◆ Dataset

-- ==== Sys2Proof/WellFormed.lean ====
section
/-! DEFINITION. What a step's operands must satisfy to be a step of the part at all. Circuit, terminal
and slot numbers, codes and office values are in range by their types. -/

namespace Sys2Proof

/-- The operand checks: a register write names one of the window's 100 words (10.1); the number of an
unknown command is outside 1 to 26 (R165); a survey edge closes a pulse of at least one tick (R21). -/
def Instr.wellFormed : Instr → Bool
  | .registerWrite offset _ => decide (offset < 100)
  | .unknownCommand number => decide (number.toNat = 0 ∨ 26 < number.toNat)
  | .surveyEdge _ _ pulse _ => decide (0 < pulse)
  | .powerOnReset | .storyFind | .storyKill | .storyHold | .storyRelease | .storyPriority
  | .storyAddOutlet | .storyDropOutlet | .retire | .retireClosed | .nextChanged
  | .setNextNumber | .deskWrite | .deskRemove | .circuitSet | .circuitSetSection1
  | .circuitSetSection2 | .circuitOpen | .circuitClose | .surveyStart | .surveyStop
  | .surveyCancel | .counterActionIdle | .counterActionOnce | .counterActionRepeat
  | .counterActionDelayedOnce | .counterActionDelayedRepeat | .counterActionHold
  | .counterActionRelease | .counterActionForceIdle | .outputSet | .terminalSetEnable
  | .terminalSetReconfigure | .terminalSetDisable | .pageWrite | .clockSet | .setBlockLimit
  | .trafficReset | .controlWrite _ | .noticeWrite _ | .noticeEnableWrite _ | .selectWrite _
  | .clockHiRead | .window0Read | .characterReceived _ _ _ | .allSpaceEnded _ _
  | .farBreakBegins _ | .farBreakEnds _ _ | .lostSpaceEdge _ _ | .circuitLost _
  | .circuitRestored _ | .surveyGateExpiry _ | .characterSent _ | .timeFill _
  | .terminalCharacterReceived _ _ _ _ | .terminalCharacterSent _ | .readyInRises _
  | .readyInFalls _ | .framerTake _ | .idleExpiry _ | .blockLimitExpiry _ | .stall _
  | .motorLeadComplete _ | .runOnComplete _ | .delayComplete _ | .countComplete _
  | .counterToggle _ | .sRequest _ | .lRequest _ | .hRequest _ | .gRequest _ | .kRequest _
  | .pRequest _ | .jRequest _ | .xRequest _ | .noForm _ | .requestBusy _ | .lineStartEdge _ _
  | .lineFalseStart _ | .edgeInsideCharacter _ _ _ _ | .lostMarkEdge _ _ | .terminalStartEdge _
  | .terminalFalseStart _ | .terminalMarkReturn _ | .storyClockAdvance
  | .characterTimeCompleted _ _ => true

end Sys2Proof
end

◆ Directions
Say how many lines in the entries contain the string "decide". Nothing else belongs in the reply.

◆ Answer below
3